Content file: data/Language-Model-Learning-a-Dataset-for-Data-Augmented-Prediction.md
Model: llama-3.1-70b-versatile


Page title: **Introducing LML-DAP: A New Way to Combine Language Models with Data for Better Predictions**

Machine learning (ML) models are powerful, but they often lack transparency. They make predictions, but the reasoning behind them can be a mystery. ML models need a lot of pre-processing before they can work with data. But what if there was a faster, more explainable method for predictions?

**LML-DAP** (*Language Model Learning a Dataset for Data-Augmented Prediction*), offers an exciting alternative. Instead of relying on standard ML techniques, this method uses **Large Language Models (LLMs)*

## 2. Generating keywords

Generate keywords related to the page and content

In [2]:
keyword_gen_prompt_template = '''
Page content:
{page_content}
---
Page title: {page_title}

Generate 10 SEO keywords for the above page based on the page content.

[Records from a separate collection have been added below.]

-- ==== Sys2Proof/Machine/Integer.lean ====
section
/-! DEFINITION. The vector integer group G1 (05, R113 to R131). -/
namespace Sys2Proof.Machine

def isInt4 (f : Tag) : Bool := f == .i32 || f == .n32 || f == .i64 || f == .n64
def isSigned2 (f : Tag) : Bool := f == .i32 || f == .i64
def isHeld (f : Tag) : Bool := f != .none

/-- The w-bit pattern of an element, unsigned. -/
def pat (f : Tag) (x : DWord) : Nat := x.toNat % 2 ^ f.width

/-- A w-bit pattern as an element. -/
def ofPat (f : Tag) (n : Nat) : DWord := BitVec.ofNat 64 (n % 2 ^ f.width)

/-- R113, R114, R74: an instruction whose typed sources and destination have the operation format. `raw` are raw 32-bit
sources. -/
def State.vop (s : State) (len : Nat) (msk : MReg) (fa : Tag) (acc : Tag → Bool) (d : VReg) (srcs raw : List VReg)
    (res : Tag → Tag) (g : Tag → Team → Nat → Out) : State :=
  let t := s.tm
  let chk := (t.tagCheck fa false acc (srcs.map (·.val))).bind fun f =>
    (pairDest s.vregs (res f) d).map fun _ => f
  s.perSlot len msk chk (fun f => (srcs.map fun r => (r.val, f.pair)) ++ raw.map fun r => (r.val, false)) []
    (fun f => [(d.val, (res f).pair)])
    fun f act => { len := len, outs := act.map fun i => (i, g f t i), tags := [(d, res f)], dst := .vec d (res f).pair }

/-- The result of an exact integer under R116, with its overflow bit. -/
def exactOut (f : Tag) (d : VReg) (sat : Bool) (om : MReg) (v : Int) : Out :=
  let r := f.narrow sat v
  { vals := words d f.pair r.1, bits := maskBit om r.2 }

/-- A result pattern. -/
def patOut (f : Tag) (d : VReg) (n : Nat) : Out := { vals := words d f.pair (ofPat f n) }

/-- Two-source instructions of R119 with SAT and OM. -/
def State.varith (s : State) (o : VArith) (g : Int → Int → Int) : State :=
  s.vop 8 o.msk o.fa isInt4 o.d [o.a, o.b] [] id fun f t i =>
    exactOut f o.d o.sat o.om (g (f.ext (t.rdTag f o.a i)) (f.ext (t.rdTag f o.b i)))

/-- One-source instructions of R119 with SAT and OM; only signed formats are accepted. -/
def State.varith1 (s : State) (o : VArith1) (g : Int → Int) : State :=
  s.vop 8 o.msk o.fa isSigned2 o.d [o.a] [] id fun f t i =>
    exactOut f o.d o.sat o.om (g (f.ext (t.rdTag f o.a i)))

/-- Two-source instructions whose result is a pattern. -/
def State.vbin (s : State) (o : VBin) (g : Tag → DWord → DWord → Nat) : State :=
  s.vop 8 o.msk o.fa isInt4 o.d [o.a, o.b] [] id fun f t i =>
    patOut f o.d (g f (t.rdTag f o.a i) (t.rdTag f o.b i))

/-- One-source instructions whose result is a pattern under the format `res` gives. -/
def State.vun (s : State) (o : VUn) (res : Tag → Tag) (g : Tag → DWord → Nat) : State :=
  s.vop 8 o.msk o.fa isInt4 o.d [o.a] [] res fun f t i => patOut (res f) o.d (g f (t.rdTag f o.a i))

def execAdd (o : VArith) (s : State) : Host.Outcome State Fault Refusal := .next (s.varith o fun x y => x + y)
def execSub (o : VArith) (s : State) : Host.Outcome State Fault Refusal := .next (s.varith o fun x y => x - y)
def execMul (o : VArith) (s : State) : Host.Outcome State Fault Refusal := .next (s.varith o fun x y => x * y)

/-- ⌊a × b ÷ 2^w⌋, taken mod 2^w. -/
def execMulh (o : VBin) (s : State) : Host.Outcome State Fault Refusal :=
  .next (s.vbin o fun f x y => (f.ext x * f.ext y / 2 ^ f.width % 2 ^ f.width).toNat)

/-- The addend of `mad`: a register, or IMM32 read under the format (R119). -/
def madAddend (t : Team) (f : Tag) (i : Nat) : Src32 → Int
  | .reg r => f.ext (t.rdTag f r i)
  | .imm w => f.ext (w.signExtend 64)

/-- The typed source register of a third source. -/
def Src32.regs : Src32 → List VReg
  | .reg r => [r]
  | .imm _ => []

def execMad (o : VMad) (s : State) : Host.Outcome State Fault Refusal :=
  .next (s.vop 12 o.msk o.fa isInt4 o.d ([o.a, o.b] ++ Src32.regs o.c) [] id fun f t i =>
    exactOut f o.d o.sat o.om (f.ext (t.rdTag f o.a i) * f.ext (t.rdTag f o.b i) + madAddend t f i o.c))

/-- R120: a zero divisor raises `e.idiv` with the dividend, extended to 64 bits. -/
def idiv (x : Int) : Out := { eff := some (0x12, BitVec.ofInt 64 x) }

def execDiv (o : VArith) (s : State) : Host.Outcome State Fault Refusal :=
  .next (s.vop 8 o.msk o.fa isInt4 o.d [o.a, o.b] [] id fun f t i =>
    let x := f.ext (t.rdTag f o.a i)
    let y := f.ext (t.rdTag f o.b i)
    if y = 0 then idiv x else exactOut f o.d o.sat o.om (x.tdiv y))

def execRem (o : VBin) (s : State) : Host.Outcome State Fault Refusal :=
  .next (s.vop 8 o.msk o.fa isInt4 o.d [o.a, o.b] [] id fun f t i =>
    let x := f.ext (t.rdTag f o.a i)
    let y := f.ext (t.rdTag f o.b i)
    if y = 0 then idiv x else exactOut f o.d false 0 (x.tmod y))

def execNeg (o : VArith1) (s : State) : Host.Outcome State Fault Refusal := .next (s.varith1 o fun x => -x)
def execAbs (o : VArith1) (s : State) : Host.Outcome State Fault Refusal := .next (s.varith1 o fun x => (x.natAbs : Int))

def execMin (o : VBin) (s : State) : Host.Outcome State Fault Refusal :=
  .next (s.vbin o fun f x y => if f.ext x ≤ f.ext y then pat f x else pat f y)
def execMax (o : VBin) (s : State) : Host.Outcome State Fault Refusal :=
  .next (s.vbin o fun f x y => if f.ext y ≤ f.ext x then pat f x else pat f y)

def execAnd (o : VBin) (s : State) : Host.Outcome State Fault Refusal := .next (s.vbin o fun _ x y => (x &&& y).toNat)
def execOr (o : VBin) (s : State) : Host.Outcome State Fault Refusal := .next (s.vbin o fun _ x y => (x ||| y).toNat)
def execXor (o : VBin) (s : State) : Host.Outcome State Fault Refusal := .next (s.vbin o fun _ x y => (x ^^^ y).toNat)
def execNot (o : VUn) (s : State) : Host.Outcome State Fault Refusal := .next (s.vun o id fun _ x => (~~~x).toNat)
def execAndn (o : VBin) (s : State) : Host.Outcome State Fault Refusal := .next (s.vbin o fun _ x y => (x &&& ~~~y).toNat)

/-! ## Shifts, counts and bit fields (R122 to R124) -/

/-- The shift functions on w-bit patterns (R122). -/
def shlW (w x n : Nat) : Nat := if n < w then x * 2 ^ n % 2 ^ w else 0
def shrW (w x n : Nat) : Nat := if n < w then x / 2 ^ n else 0
def sarW (w x n : Nat) : Nat :=
  let k := if n < w then n else w
  if x / 2 ^ (w - 1) = 1 then x / 2 ^ k + (2 ^ k - 1) * 2 ^ (w - k) else x / 2 ^ k
def rotW (w x n : Nat) : Nat :=
  let k := n % w
  (x * 2 ^ k % 2 ^ w) + x / 2 ^ (w - k)

/-- The amount of a shift in a slot. -/
def amount (t : Team) (i : Nat) : Amt → Nat
  | .reg r => (t.rd r i).toNat
  | .imm n => n

def Amt.regs : Amt → List VReg
  | .reg r => [r]
  | .imm _ => []

def State.vshift (s : State) (o : VShift) (g : Nat → Nat → Nat → Nat) : State :=
  s.vop 8 o.msk o.fa isInt4 o.d [o.a] (Amt.regs o.amt) id fun f t i =>
    patOut f o.d (g f.width (pat f (t.rdTag f o.a i)) (amount t i o.amt))

def execShl (o : VShift) (s : State) : Host.Outcome State Fault Refusal := .next (s.vshift o shlW)
def execShr (o : VShift) (s : State) : Host.Outcome State Fault Refusal := .next (s.vshift o shrW)
def execSar (o : VShift) (s : State) : Host.Outcome State Fault Refusal := .next (s.vshift o sarW)
def execRot (o : VShift) (s : State) : Host.Outcome State Fault Refusal := .next (s.vshift o rotW)

/-- Zero bits above the highest set bit of a w-bit pattern. -/
def clzN : (w : Nat) → (x : Nat) → Nat
  | 0, _ => 0
  | w + 1, x => if x / 2 ^ w % 2 = 1 then 0 else 1 + clzN w x

/-- Zero bits below the lowest set bit. -/
def ctzN : (w : Nat) → (x : Nat) → Nat
  | 0, _ => 0
  | w + 1, x => if x % 2 = 1 then 0 else 1 + ctzN w (x / 2)

/-- Set bits. -/
def popN : (w : Nat) → (x : Nat) → Nat
  | 0, _ => 0
  | w + 1, x => x % 2 + popN w (x / 2)

/-- Bits in reverse. -/
def revN : (w : Nat) → (x : Nat) → Nat
  | 0, _ => 0
  | w + 1, x => x % 2 * 2 ^ w + revN w (x / 2)

def toN32 (_ : Tag) : Tag := .n32

def execClz (o : VUn) (s : State) : Host.Outcome State Fault Refusal :=
  .next (s.vun o toN32 fun f x => clzN f.width (pat f x))
def execCtz (o : VUn) (s : State) : Host.Outcome State Fault Refusal :=
  .next (s.vun o toN32 fun f x => ctzN f.width (pat f x))
def execPopc (o : VUn) (s : State) : Host.Outcome State Fault Refusal :=
  .next (s.vun o toN32 fun f x => popN f.width (pat f x))
def execBrev (o : VUn) (s : State) : Host.Outcome State Fault Refusal :=
  .next (s.vun o id fun f x => revN f.width (pat f x))

/-- Position and length of a bit field in a slot (R124). -/
def fieldOf (t : Team) (i : Nat) : Fld → Nat × Nat
  | .imm p l => (p, l)
  | .reg c => let x := (t.rd c i).toNat; (x % 64, Nat.min (x / 2 ^ 8 % 128) 64)

def Fld.regs : Fld → List VReg
  | .reg c => [c]
  | .imm _ _ => []

/-- `bfe` on the infinite extension of a value (R124): `sx` sign-extends the field. -/
def bfeInt (sx : Bool) (x : Int) (p l : Nat) : Int :=
  let f := x / 2 ^ p % 2 ^ l
  if sx ∧ 0 < l ∧ 2 ^ (l - 1) ≤ f then f - 2 ^ l else f

/-- `bfi` on w-bit patterns (R124). -/
def bfiN (w x y p l : Nat) : Nat :=
  let hi := Nat.min (p + l) w
  if p < hi then x % 2 ^ p + y % 2 ^ (hi - p) * 2 ^ p + x / 2 ^ hi * 2 ^ hi else x

def execBfe (o : VBfe) (s : State) : Host.Outcome State Fault Refusal :=
  .next (s.vop 12 o.msk o.fa isInt4 o.d [o.a] (Fld.regs o.fld) id fun f t i =>
    let g := fieldOf t i o.fld
    { vals := words o.d f.pair (BitVec.ofInt 64 (bfeInt f.signed (f.ext (t.rdTag f o.a i)) g.1 g.2 % 2 ^ f.width)) })

def execBfi (o : VBfi) (s : State) : Host.Outcome State Fault Refusal :=
  .next (s.vop 12 o.msk o.fa isInt4 o.d [o.a, o.b] (Fld.regs o.fld) id fun f t i =>
    let g := fieldOf t i o.fld
    patOut f o.d (bfiN f.width (pat f (t.rdTag f o.a i)) (f.ext (t.rdTag f o.b i) % 2 ^ g.2).toNat g.1 g.2))

/-! ## Compare, select, moves (R125 to R128) -/

/-- A compare of integers (R125, R137). -/
def cmpInt (cc : Cond) (x y : Int) : Bool :=
  match cc with
  | .eq => x == y
  | .ne => x != y
  | .lt => x < y
  | .le => x ≤ y
  | .gt => y < x
  | .ge => y ≤ x
  | .un => false
  | .or => true

/-- A compare writes a mask: the bits of the active slots, and under Z zeros elsewhere. -/
def State.cmpTo (s : State) (len : Nat) (msk d : MReg) (a b : VReg) (fa : Tag) (acc : Tag → Bool) (z : Bool)
    (g : Tag → Team → Nat → Out) : State :=
  let t := s.tm
  s.perSlot len msk (t.tagCheck fa false acc [a.val, b.val]) (fun f => [(a.val, f.pair), (b.val, f.pair)]) [] (fun _ => [])
    fun f act =>
      { len := len, outs := act.map fun i => (i, g f t i), dst := .mask d
        always := fun t => if z then t.clearOutside (maskOf act) d else t }

def execCmp (o : VCmp) (s : State) : Host.Outcome State Fault Refusal :=
  .next (s.cmpTo 8 o.msk o.d o.a o.b o.fa isInt4 o.z fun f t i =>
    { bits := [(o.d, cmpInt o.cc (f.ext (t.rdTag f o.a i)) (f.ext (t.rdTag f o.b i)))] })

def execSel (o : VSel) (s : State) : Host.Outcome State Fault Refusal :=
  .next (s.vop 8 o.msk o.fa isHeld o.d [o.a, o.b] [] id fun f t i =>
    { vals := words o.d f.pair (t.rdTag f (if t.m[o.sm].getLsbD i then o.a else o.b) i) })

def execMov (o : VUn) (s : State) : Host.Outcome State Fault Refusal :=
  let t := s.tm
  .next (s.perSlot 8 o.msk (t.moveTag s.vregs o.fa o.a o.d) (fun f => [(o.a.val, f.pair)]) [] (fun f => [(o.d.val, f.pair)])
    fun f act =>
      { len := 8, outs := act.map fun i => (i, { vals := words o.d f.pair (t.rdTag f o.a i) }), tags := [(o.d, f)] })

/-- Table 5-3. -/
def moviVal (f : Tag) (w : BitVec 32) : DWord :=
  match f with
  | .i64 => w.signExtend 64
  | .f64 => w ++ (0 : BitVec 32)
  | _ => w.setWidth 64

def execMovi (o : VMovi) (s : State) : Host.Outcome State Fault Refusal :=
  .next (s.perSlot 12 o.msk (.ok o.fa) (fun _ => []) [] (fun f => [(o.d.val, f.pair)])
    fun f act =>
      { len := 12, outs := act.map fun i => (i, { vals := words o.d f.pair (moviVal f o.imm) }), tags := [(o.d, f)] })

/-! ## Add with carry, conversion (R129, R130) -/

/-- Sum or difference with carry: the result modulo 2^w and the carry out. -/
def addcN (bor : Bool) (w x y cin : Nat) : Nat × Bool :=
  if bor then ((x + 2 ^ w + 2 ^ w - y - cin) % 2 ^ w, decide (x < y + cin)) else ((x + y + cin) % 2 ^ w, decide (2 ^ w ≤ x + y + cin))

def execAddc (o : VAddc) (s : State) : Host.Outcome State Fault Refusal :=
  .next (s.vop 12 o.msk o.fa isInt4 o.d [o.a, o.b] [] id fun f t i =>
    let cin := if o.ci.val ≠ 0 ∧ t.m[o.ci].getLsbD i then 1 else 0
    let r := addcN o.bor f.width (pat f (t.rdTag f o.a i)) (pat f (t.rdTag f o.b i)) cin
    { vals := words o.d f.pair (ofPat f r.1), bits := maskBit o.co r.2 })

/-- R130: the target's format is the result's; values outside its range saturate. -/
def execCvti (o : VCvti) (s : State) : Host.Outcome State Fault Refusal :=
  .next (s.vop 8 o.msk .none isInt4 o.d [o.a] [] (fun _ => o.tgt) fun f t i =>
    exactOut o.tgt o.d true o.om (f.ext (t.rdTag f o.a i)))

end Sys2Proof.Machine
end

All keywords must be in the same language as the page title and content.
Respond with a list of keywords separated by commas, inside tags like this:
Sample response: 
<keywords>
	keyword1, keyword2, keyword3
</keywords>
'''.strip()

keyword_gen_prompt = keyword_gen_prompt_template.format(
    page_title=page_title, page_content=page_content)
keyword_gen_response = get_lm_response(keyword_gen_prompt)
keywords = extract_data(keyword_gen_response, tag='keywords')
# load keywords to array
keywords = keywords.split(',')
keywords = [keyword.strip() for keyword in keywords]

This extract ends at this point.